To find events triggered by a filtered IP address, you can build a free-form exploration with these settings:
- Technique: Free form
- Rows: Test data filter name
- Values: Event count
A data filter can take between 24 - 36 hours to apply.
Here is how my exploration report looks:
Hold on, have not we set up rules and filters for the Elverson office? We sure did! Here are a couple of reasons why none of the events had the ‘internal_elverson’ parameter added:
- Elverson office personnel could be on holiday and still have not visited the site.
- Or more likely, the IP address referenced in the data filter is incorrect.
While the Elverson record is absent, it's evident that a total of 340,835 events were recorded. Of those events, 415 were attributed to the Morgantown office and 101 events were attributed to my own IP address. So what is that (not set)? In simple terms, it means that these events were fired without the ‘traffic_type’ parameter. They are your real website users (potential customers).

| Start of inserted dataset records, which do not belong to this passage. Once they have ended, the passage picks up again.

-- ==== Sys2Proof/Laws/KeepsErrorLog.lean ====
section
/-! SUPPORT. What the operations of Machine/ErrorLog.lean keep, and the registers that each may change. -/

namespace Sys2Proof.Machine

variable {T : Option Reg → Bool} {K : State → Prop}

def touchSquallWeigh (_ : Option Reg) : Bool := false

theorem keeps_squallWeigh (hK : Closed T K) (s : State) (e : ErrorEvent)  (hks : Has K s) : Has2 K (State.squallWeigh
    s e) := by
  unfold State.squallWeigh
  try dsimp only
  repeat' first
    | intro _
    | with_reducible assumption
    | with_reducible exact hks
    | with_reducible apply Has2.mk
    | with_reducible apply Has2.ite
    | with_reducible apply Has.ite
    | simp only [Has.same hK]
    | dsimp only
    | split

def touchSquallWarns (p : Option Reg) : Bool := touchAddReg .squallWarnings p || touchChange .squallState p ||
  touchRaise .alertCause p || touchSend p

theorem keeps_squallWarns (hK : Closed T K) (s : State) (hT : ∀ p, touchSquallWarns p = true → T p = true) (hks : Has
    K s) : Has K (State.squallWarns s) := by
  unfold State.squallWarns
  try dsimp only
  repeat' first
    | exact fun p hp => hT p (by simp only [touchSquallWarns, hp, Bool.or_true, Bool.true_or])
    | intro _
    | with_reducible assumption
    | with_reducible exact hks
    | with_reducible apply Has.ite
    | with_reducible apply keeps_addReg
    | with_reducible apply keeps_change
    | with_reducible apply keeps_raise
    | with_reducible apply keeps_send
    | dsimp only
    | split

def touchTrace (p : Option Reg) : Bool := touchAddReg .traceCount p || touchAddReg .traceDropped p || touchJobWrite
  p

theorem keeps_trace (hK : Closed T K) (s : State) (queueFull : Bool) (bs : List Byte) (hT : ∀ p, touchTrace p = true
    → T p = true) (hks : Has K s) : Has K (State.trace s queueFull bs) := by
  unfold State.trace
  try dsimp only
  repeat' first
    | exact fun p hp => hT p (by simp only [touchTrace, hp, Bool.or_true, Bool.true_or])
    | intro _
    | with_reducible assumption
    | with_reducible exact hks
    | with_reducible apply Has.ite
    | with_reducible apply keeps_addReg
    | with_reducible apply keeps_jobWrite
    | dsimp only
    | split

def touchFire (p : Option Reg) : Bool := touchAddReg .freezeGen p || touchAddReg .freezeMissed p || touchDraw p ||
  touchSetBytes .freezeRecord p || touchSetReg .freezeState p || touchSetReg .dumpWaits p || touchTrace p

theorem keeps_fire (hK : Closed T K) (s : State) (src code step lbay : Nat) (hT : ∀ p, touchFire p = true → T p =
    true) (hks : Has K s) : Has K (State.fire s src code step lbay) := by
  unfold State.fire
  try dsimp only
  repeat' first
    | exact fun p hp => hT p (by simp only [touchFire, hp, Bool.or_true, Bool.true_or])
    | intro _
    | with_reducible assumption
    | with_reducible exact hks
    | with_reducible apply Has.ite
    | with_reducible apply keeps_addReg
    | with_reducible apply keeps_draw
    | with_reducible apply keeps_setBytes
    | with_reducible apply keeps_setReg
    | with_reducible apply keeps_trace
    | simp only [Has.same hK]
    | with_reducible refine Has2.of_eq ?_ (by assumption)
    | (with_reducible apply Has2.proj; with_reducible apply keeps_draw)
    | dsimp only
    | split

def touchLogError (p : Option Reg) : Bool := touchAddReg .errorsLost p || touchAddReg .errorCounts p || touchAddReg
  .errorRate p || touchAddReg .ratePast p || touchFire p || touchRaise .alertCause p || touchSend p || touchSetReg
  .squallScore16 p || touchSetReg .squallAt p || touchSetReg .errorHead p || touchSetReg .lastAlertSeq p ||
  touchSquallWarns p || touchSquallWeigh p

theorem keeps_logError (hK : Closed T K) (s : State) (e : ErrorEvent) (hT : ∀ p, touchLogError p = true → T p = true)
    (hks : Has K s) : Has K (State.logError s e) := by
  unfold State.logError
  try dsimp only
  repeat' first
    | exact fun p hp => hT p (by simp only [touchLogError, hp, Bool.or_true, Bool.true_or])
    | intro _
    | with_reducible assumption
    | with_reducible exact hks
    | with_reducible apply Has.ite
    | with_reducible apply keeps_addReg
    | with_reducible apply keeps_fire
    | with_reducible apply keeps_raise
    | with_reducible apply keeps_send
    | with_reducible apply keeps_setReg
    | with_reducible apply keeps_squallWarns
    | with_reducible apply keeps_squallWeigh
    | simp only [Has.same hK]
    | with_reducible refine Has2.of_eq ?_ (by assumption)
    | (with_reducible apply Has2.proj; with_reducible apply keeps_squallWeigh)
    | dsimp only
    | split

def touchSettleError (_ : Option Reg) : Bool := false

theorem keeps_settleError (hK : Closed T K) (s : State) (seq outcome pause : Nat)  (hks : Has K s) : Has K
    (State.settleError s seq outcome pause) := by
  unfold State.settleError
  try dsimp only
  repeat' first
    | intro _
    | with_reducible assumption
    | with_reducible exact hks
    | with_reducible apply Has.ite
    | simp only [Has.same hK]
    | dsimp only
    | split

end Sys2Proof.Machine
end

What is the benefit of giving each office location a unique ‘traffic_type’ value? You can set up unique data filters to distinguish between different offices (one data filter per traffic rule), so you can have separate event buckets of internal traffic. If we were to have just one ‘internal’ traffic type value and, as such, just one data filter, the above report would look like this:
- (not set): 340,319
- Internal: 516 (415 + 101)
Morgantown and Alex Sb (which is a traffic rule for my IP address) would be merged together and displayed as one bucket called Internal (or whatever the data filter name we were to give it). We would not know that something might be wrong with the Elverson filter. There would not be away to distinguish one internal traffic source (Elverson) from the others (Alex Sb and Morgantown). Hopefully, it makes sense. Also, if these filters were immediately activated (without first running them in the Test mode), we would not be able to see them in the Exploration reports.
Another advantage of using multiple filters, as opposed to a single generic filter, is the ability to selectively activate those proven to be effective:
I will go ahead and change their state from Testing to Active. You do this by clicking on the Activate link of the three-dotted menu.

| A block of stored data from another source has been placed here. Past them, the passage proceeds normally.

-- ==== Sys2Proof/Laws/KeepsReset.lean ====
section
/-! SUPPORT. What the operations of Machine/Reset.lean keep, and the registers that each may change. -/

namespace Sys2Proof.Machine

variable {T : Option Reg → Bool} {K : State → Prop}

def touchAbortRequest (p : Option Reg) : Bool := touchAuditInternal p || touchSetReg .stateRequest p

theorem keeps_abortRequest (hK : Closed T K) (s : State) (hT : ∀ p, touchAbortRequest p = true → T p = true) (hks :
    Has K s) : Has K (State.abortRequest s) := by
  unfold State.abortRequest
  try dsimp only
  repeat' first
    | exact fun p hp => hT p (by simp only [touchAbortRequest, hp, Bool.or_true, Bool.true_or])
    | intro _
    | with_reducible assumption
    | with_reducible exact hks
    | with_reducible apply Has.ite
    | with_reducible apply keeps_auditInternal
    | with_reducible apply keeps_setReg
    | dsimp only
    | split

def touchAbortTransition (p : Option Reg) : Bool := touchAbortRequest p || touchAuditInternal p || touchSetReg
  .startPending p

theorem keeps_abortTransition (hK : Closed T K) (s : State) (hT : ∀ p, touchAbortTransition p = true → T p = true)
    (hks : Has K s) : Has K (State.abortTransition s) := by
  unfold State.abortTransition
  try dsimp only
  repeat' first
    | exact fun p hp => hT p (by simp only [touchAbortTransition, hp, Bool.or_true, Bool.true_or])
    | intro _
    | with_reducible assumption
    | with_reducible exact hks
    | with_reducible apply Has.ite
    | with_reducible apply keeps_abortRequest
    | with_reducible apply keeps_auditInternal
    | with_reducible apply keeps_setReg
    | dsimp only
    | split

def touchEnter (p : Option Reg) : Bool := touchChange .nodeState p

theorem keeps_enter (hK : Closed T K) (s : State) (st : Nat) (hT : ∀ p, touchEnter p = true → T p = true) (hks : Has K
    s) : Has K (State.enter s st) := by
  unfold State.enter
  try dsimp only
  repeat' first
    | exact fun p hp => hT p hp
    | intro _
    | with_reducible assumption
    | with_reducible exact hks
    | with_reducible apply Has.ite
    | with_reducible apply keeps_change
    | dsimp only
    | split

def touchSetRecovery (p : Option Reg) : Bool := touchChange .recoveryState p || touchSend p

theorem keeps_setRecovery (hK : Closed T K) (s : State) (v : Nat) (hT : ∀ p, touchSetRecovery p = true → T p = true)
    (hks : Has K s) : Has K (State.setRecovery s v) := by
  unfold State.setRecovery
  try dsimp only
  repeat' first
    | exact fun p hp => hT p (by simp only [touchSetRecovery, hp, Bool.or_true, Bool.true_or])
    | intro _
    | with_reducible assumption
    | with_reducible exact hks
    | with_reducible apply Has.ite
    | with_reducible apply keeps_change
    | with_reducible apply keeps_send
    | dsimp only
    | split

def touchAbandonRestore (p : Option Reg) : Bool := touchSetRecovery p

theorem keeps_abandonRestore (hK : Closed T K) (s : State) (hT : ∀ p, touchAbandonRestore p = true → T p = true)
    (hks : Has K s) : Has K (State.abandonRestore s) := by
  unfold State.abandonRestore
  try dsimp only
  repeat' first
    | exact fun p hp => hT p hp
    | intro _
    | with_reducible assumption
    | with_reducible exact hks
    | with_reducible apply Has.ite
    | with_reducible apply keeps_setRecovery
    | simp only [Has.same hK]
    | dsimp only
    | split

def touchEnterFaulted (p : Option Reg) : Bool := touchAbandonRestore p || touchAbortTransition p || touchEndOpc p ||
  touchEnter p || touchLeavePairing p || touchSetReg .initEnded p || touchSetReg .initStage p || touchSetReg
  .jobRunning p

theorem keeps_enterFaulted (hK : Closed T K) (s : State) (hT : ∀ p, touchEnterFaulted p = true → T p = true) (hks :
    Has K s) : Has K (State.enterFaulted s) := by
  unfold State.enterFaulted
  try dsimp only
  repeat' first
    | exact fun p hp => hT p (by simp only [touchEnterFaulted, hp, Bool.or_true, Bool.true_or])
    | intro _
    | with_reducible assumption
    | with_reducible exact hks
    | with_reducible apply Has.ite
    | with_reducible apply keeps_abandonRestore
    | with_reducible apply keeps_abortTransition
    | with_reducible apply keeps_endOpc
    | with_reducible apply keeps_enter
    | with_reducible apply keeps_leavePairing
    | with_reducible apply keeps_setReg
    | dsimp only
    | split

def touchDegrade (p : Option Reg) : Bool := touchEnter p || touchRaise .degradeCause p

theorem keeps_degrade (hK : Closed T K) (s : State) (b : Nat) (hT : ∀ p, touchDegrade p = true → T p = true) (hks :
    Has K s) : Has K (State.degrade s b) := by
  unfold State.degrade
  try dsimp only
  repeat' first
    | exact fun p hp => hT p (by simp only [touchDegrade, hp, Bool.or_true, Bool.true_or])
    | intro _
    | with_reducible assumption
    | with_reducible exact hks
    | with_reducible apply Has.ite
    | with_reducible apply keeps_enter
    | with_reducible apply keeps_raise
    | dsimp only
    | split

def touchClearJob (_ : Option Reg) : Bool := false

theorem keeps_clearJob (hK : Closed T K) (s : State) (hks : Has K s) : Has K (State.clearJob s) := by
  unfold State.clearJob
  try dsimp only
  repeat' first
    | intro _
    | with_reducible assumption
    | with_reducible exact hks
    | with_reducible apply Has.ite
    | simp only [Has.same hK]
    | dsimp only
    | split

def touchClearPorts (_ : Option Reg) : Bool := false

theorem keeps_clearPorts (hK : Closed T K) (s : State) (hks : Has K s) : Has K (State.clearPorts s) := by
  unfold State.clearPorts
  try dsimp only
  repeat' first
    | intro _
    | with_reducible assumption
    | with_reducible exact hks
    | with_reducible apply Has.ite
    | simp only [Has.same hK]
    | dsimp only
    | split

def touchClearVolatile (p : Option Reg) : Bool := touchClearJob p || touchClearPorts p || touchSetReg .fusePulses p ||
  touchSetReg .serviceWork p

theorem keeps_clearVolatile (hK : Closed T K) (s : State) (hT : ∀ p, touchClearVolatile p = true → T p = true) (hks :
    Has K s) : Has K (State.clearVolatile s) := by
  unfold State.clearVolatile
  try dsimp only
  repeat' first
    | exact fun p hp => hT p (by simp only [touchClearVolatile, hp, Bool.or_true, Bool.true_or])
    | intro _
    | with_reducible assumption
    | with_reducible exact hks
    | with_reducible apply Has.ite
    | with_reducible apply keeps_clearJob
    | with_reducible apply keeps_clearPorts
    | with_reducible apply keeps_setReg
    | dsimp only
    | split

def touchLoseScratchpads (p : Option Reg) : Bool := touchWipe p

theorem keeps_loseScratchpads (hK : Closed T K) (s : State) (hT : ∀ p, touchLoseScratchpads p = true → T p = true)
    (hks : Has K s) : Has K (State.loseScratchpads s) := by
  unfold State.loseScratchpads
  try dsimp only
  repeat' first
    | exact fun p hp => hT p hp
    | intro _
    | with_reducible assumption
    | with_reducible exact hks
    | with_reducible apply Has.ite
    | with_reducible apply keeps_wipe
    | with_reducible apply Has.foldl
    | with_reducible apply Has1.foldl
    | with_reducible exact Has1.proj (by with_reducible assumption)
    | with_reducible apply Has1.mk
    | simp only [Has.same hK]
    | dsimp only
    | split

def touchClearWarm (p : Option Reg) : Bool := touchClearDomain .warm p || touchClearVolatile p ||
  touchLoseScratchpads p

theorem keeps_clearWarm (hK : Closed T K) (s : State) (hT : ∀ p, touchClearWarm p = true → T p = true) (hks : Has K
    s) : Has K (State.clearWarm s) := by
  unfold State.clearWarm
  try dsimp only
  repeat' first
    | exact fun p hp => hT p (by simp only [touchClearWarm, hp, Bool.or_true, Bool.true_or])
    | intro _
    | with_reducible assumption
    | with_reducible exact hks
    | with_reducible apply Has.ite
    | with_reducible apply keeps_clearDomain
    | with_reducible apply keeps_clearVolatile
    | with_reducible apply keeps_loseScratchpads
    | dsimp only
    | split

def touchWarmClear (p : Option Reg) : Bool := touchClearWarm p || touchSetReg .llmScratchWays p

theorem keeps_warmClear (hK : Closed T K) (s : State) (hT : ∀ p, touchWarmClear p = true → T p = true) (hks : Has K
    s) : Has K (State.warmClear s) := by
  unfold State.warmClear
  try dsimp only
  repeat' first
    | exact fun p hp => hT p (by simp only [touchWarmClear, hp, Bool.or_true, Bool.true_or])
    | intro _
    | with_reducible assumption
    | with_reducible exact hks
    | with_reducible apply Has.ite
    | with_reducible apply keeps_clearWarm
    | with_reducible apply keeps_setReg
    | with_reducible apply Has.foldl
    | with_reducible apply Has1.foldl
    | with_reducible exact Has1.proj (by with_reducible assumption)
    | with_reducible apply Has1.mk
    | dsimp only
    | split

def touchColdClear (p : Option Reg) : Bool := touchChange .taiState p || touchClearDomain .cold p || touchClearWarm
  p || touchSetReg .physId p || touchSetReg .posStrap p

theorem keeps_coldClear (hK : Closed T K) (s : State) (hT : ∀ p, touchColdClear p = true → T p = true) (hks : Has K
    s) : Has K (State.coldClear s) := by
  unfold State.coldClear
  try dsimp only
  repeat' first
    | exact fun p hp => hT p (by simp only [touchColdClear, hp, Bool.or_true, Bool.true_or])
    | intro _
    | with_reducible assumption
    | with_reducible exact hks
    | with_reducible apply Has.ite
    | with_reducible apply keeps_change
    | with_reducible apply keeps_clearDomain
    | with_reducible apply keeps_clearWarm
    | with_reducible apply keeps_setReg
    | simp only [Has.same hK]
    | dsimp only
    | split

def touchIdleLinks (p : Option Reg) : Bool := touchChange .linkState p || touchChange .linkGen p || touchSetReg
  .linksUp p || touchSetReg .linkQuiet p

theorem keeps_idleLinks (hK : Closed T K) (s : State) (hT : ∀ p, touchIdleLinks p = true → T p = true) (hks : Has K s)
    : Has K (State.idleLinks s) := by
  unfold State.idleLinks
  try dsimp only
  repeat' first
    | exact fun p hp => hT p (by simp only [touchIdleLinks, hp, Bool.or_true, Bool.true_or])
    | intro _
    | with_reducible assumption
    | with_reducible exact hks
    | with_reducible apply Has.ite
    | with_reducible apply keeps_change
    | with_reducible apply keeps_setReg
    | with_reducible apply Has.foldl
    | with_reducible apply Has1.foldl
    | with_reducible exact Has1.proj (by with_reducible assumption)
    | with_reducible apply Has1.mk
    | dsimp only
    | split

def touchHoldInReset (p : Option Reg) : Bool := touchAbortTransition p || touchChange .hostLink p || touchEnter p ||
  touchIdleLinks p || touchSetReg .initStage p || touchSetReg .stageStarted p || touchSetReg .inReset p || touchSetReg
  .clkMhz p

theorem keeps_holdInReset (hK : Closed T K) (s : State) (hT : ∀ p, touchHoldInReset p = true → T p = true) (hks : Has
    K s) : Has K (State.holdInReset s) := by
  unfold State.holdInReset
  try dsimp only
  repeat' first
    | exact fun p hp => hT p (by simp only [touchHoldInReset, hp, Bool.or_true, Bool.true_or])
    | intro _
    | with_reducible assumption
    | with_reducible exact hks
    | with_reducible apply Has.ite
    | with_reducible apply keeps_abortTransition
    | with_reducible apply keeps_change
    | with_reducible apply keeps_enter
    | with_reducible apply keeps_idleLinks
    | with_reducible apply keeps_setReg
    | with_reducible apply Has.foldl
    | with_reducible apply Has1.foldl
    | with_reducible exact Has1.proj (by with_reducible assumption)
    | with_reducible apply Has1.mk
    | dsimp only
    | split

def touchColdReset (p : Option Reg) : Bool := touchColdClear p || touchHoldInReset p || touchSetReg .mgmtSilent p ||
  touchSetReg .resetCause p || touchSetReg .warmWaiting p

theorem keeps_coldReset (hK : Closed T K) (s : State) (hT : ∀ p, touchColdReset p = true → T p = true) (hks : Has K
    s) : Has K (State.coldReset s) := by
  unfold State.coldReset
  try dsimp only
  repeat' first
    | exact fun p hp => hT p (by simp only [touchColdReset, hp, Bool.or_true, Bool.true_or])
    | intro _
    | with_reducible assumption
    | with_reducible exact hks
    | with_reducible apply Has.ite
    | with_reducible apply keeps_coldClear
    | with_reducible apply keeps_holdInReset
    | with_reducible apply keeps_setReg
    | dsimp only
    | split

def touchWarmReset (p : Option Reg) : Bool := touchHoldInReset p || touchSetReg .resetCause p || touchWarmClear p

theorem keeps_warmReset (hK : Closed T K) (s : State) (hT : ∀ p, touchWarmReset p = true → T p = true) (hks : Has K s)
    : Has K (State.warmReset s) := by
  unfold State.warmReset
  try dsimp only
  repeat' first
    | exact fun p hp => hT p (by simp only [touchWarmReset, hp, Bool.or_true, Bool.true_or])
    | intro _
    | with_reducible assumption
    | with_reducible exact hks
    | with_reducible apply Has.ite
    | with_reducible apply keeps_holdInReset
    | with_reducible apply keeps_setReg
    | with_reducible apply keeps_warmClear
    | dsimp only
    | split

def touchBeginInit (p : Option Reg) : Bool := touchChange .periphEn p || touchSetReg .inReset p || touchSetReg
  .initStage p || touchSetReg .clkMhz p

theorem keeps_beginInit (hK : Closed T K) (s : State) (hT : ∀ p, touchBeginInit p = true → T p = true) (hks : Has K s)
    : Has K (State.beginInit s) := by
  unfold State.beginInit
  try dsimp only
  repeat' first
    | exact fun p hp => hT p (by simp only [touchBeginInit, hp, Bool.or_true, Bool.true_or])
    | intro _
    | with_reducible assumption
    | with_reducible exact hks
    | with_reducible apply Has.ite
    | with_reducible apply keeps_change
    | with_reducible apply keeps_setReg
    | with_reducible apply Has.foldl
    | with_reducible apply Has1.foldl
    | with_reducible exact Has1.proj (by with_reducible assumption)
    | with_reducible apply Has1.mk
    | dsimp only
    | split

def touchTryBeginInit (p : Option Reg) : Bool := touchBeginInit p

theorem keeps_tryBeginInit (hK : Closed T K) (s : State) (hT : ∀ p, touchTryBeginInit p = true → T p = true) (hks :
    Has K s) : Has K (State.tryBeginInit s) := by
  unfold State.tryBeginInit
  try dsimp only
  repeat' first
    | exact fun p hp => hT p hp
    | intro _
    | with_reducible assumption
    | with_reducible exact hks
    | with_reducible apply Has.ite
    | with_reducible apply keeps_beginInit
    | dsimp only
    | split

def touchLoseStacks (p : Option Reg) : Bool := touchClearReg .shardDir p || touchClearReg .slotInfo p || touchSetReg
  .auditMirrorHead p || touchSetReg .slotDrained p || touchSetReg .slotValid p || touchWipe p

theorem keeps_loseStacks (hK : Closed T K) (s : State) (hT : ∀ p, touchLoseStacks p = true → T p = true) (hks : Has
    K s) : Has K (State.loseStacks s) := by
  unfold State.loseStacks
  try dsimp only
  repeat' first
    | exact fun p hp => hT p (by simp only [touchLoseStacks, hp, Bool.or_true, Bool.true_or])
    | intro _
    | with_reducible assumption
    | with_reducible exact hks
    | with_reducible apply Has.ite
    | with_reducible apply keeps_clearReg
    | with_reducible apply keeps_setReg
    | with_reducible apply keeps_wipe
    | simp only [Has.same hK]
    | dsimp only
    | split

def touchLosePower (p : Option Reg) : Bool := touchAbortTransition p || touchColdClear p || touchEnter p ||
  touchSetReg .initStage p || touchSetReg .stageStarted p || touchSetReg .inReset p || touchSetReg .warmWaiting p

theorem keeps_losePower (hK : Closed T K) (s : State) (hT : ∀ p, touchLosePower p = true → T p = true) (hks : Has K s)
    : Has K (State.losePower s) := by
  unfold State.losePower
  try dsimp only
  repeat' first
    | exact fun p hp => hT p (by simp only [touchLosePower, hp, Bool.or_true, Bool.true_or])
    | intro _
    | with_reducible assumption
    | with_reducible exact hks
    | with_reducible apply Has.ite
    | with_reducible apply keeps_abortTransition
    | with_reducible apply keeps_coldClear
    | with_reducible apply keeps_enter
    | with_reducible apply keeps_setReg
    | dsimp only
    | split

end Sys2Proof.Machine
end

With the active filter, the Developer Tools still shows the ‘traffic_type’ parameter appended as before. Yet, the event is no longer coming through in the DebugView, as if the event was not taking place:
It means we can continue testing the GA4 event setup using the Developer Tools, but the DebugView feature of GA4 is no longer available for troubleshooting. ‘What a bummer,’ you will say. Can’t we have the best of both worlds? And yes, we can! Being a tracking specialist, my role is to debug GA4 issues. And it is essential that I have access to the DebugView feature. At the time of creating our data filters, we had to choose between the two types: internal and developer:
Since I tackle tracking issues and want to continue using the DebugView, I should have selected the ‘Developer traffic’ type. And that’s the difference between the two! To remedy the setup, I removed the ‘Alex Sb’ traffic rule, removed the ‘Alex Sb’ data filter, and created a new data filter to exclude developer traffic:
I gave it the name ‘Filter out developer traffic,’ and set it to run in the Testing mode for now. Every time I explore the site in debug mode, GA4 will exclude my event data from the final reports. The ‘traffic_type’ event will no longer be appended to events from my IP address, but I will continue to be able to use the DebugView feature. The best of both worlds, that is!
In conclusion, by meticulously identifying internal traffic, setting up tailored traffic rules, and employing data filters, you can ensure that your Google Analytics 4 reports accurately reflect customer interactions and provide valuable insights for optimizing your marketing strategies.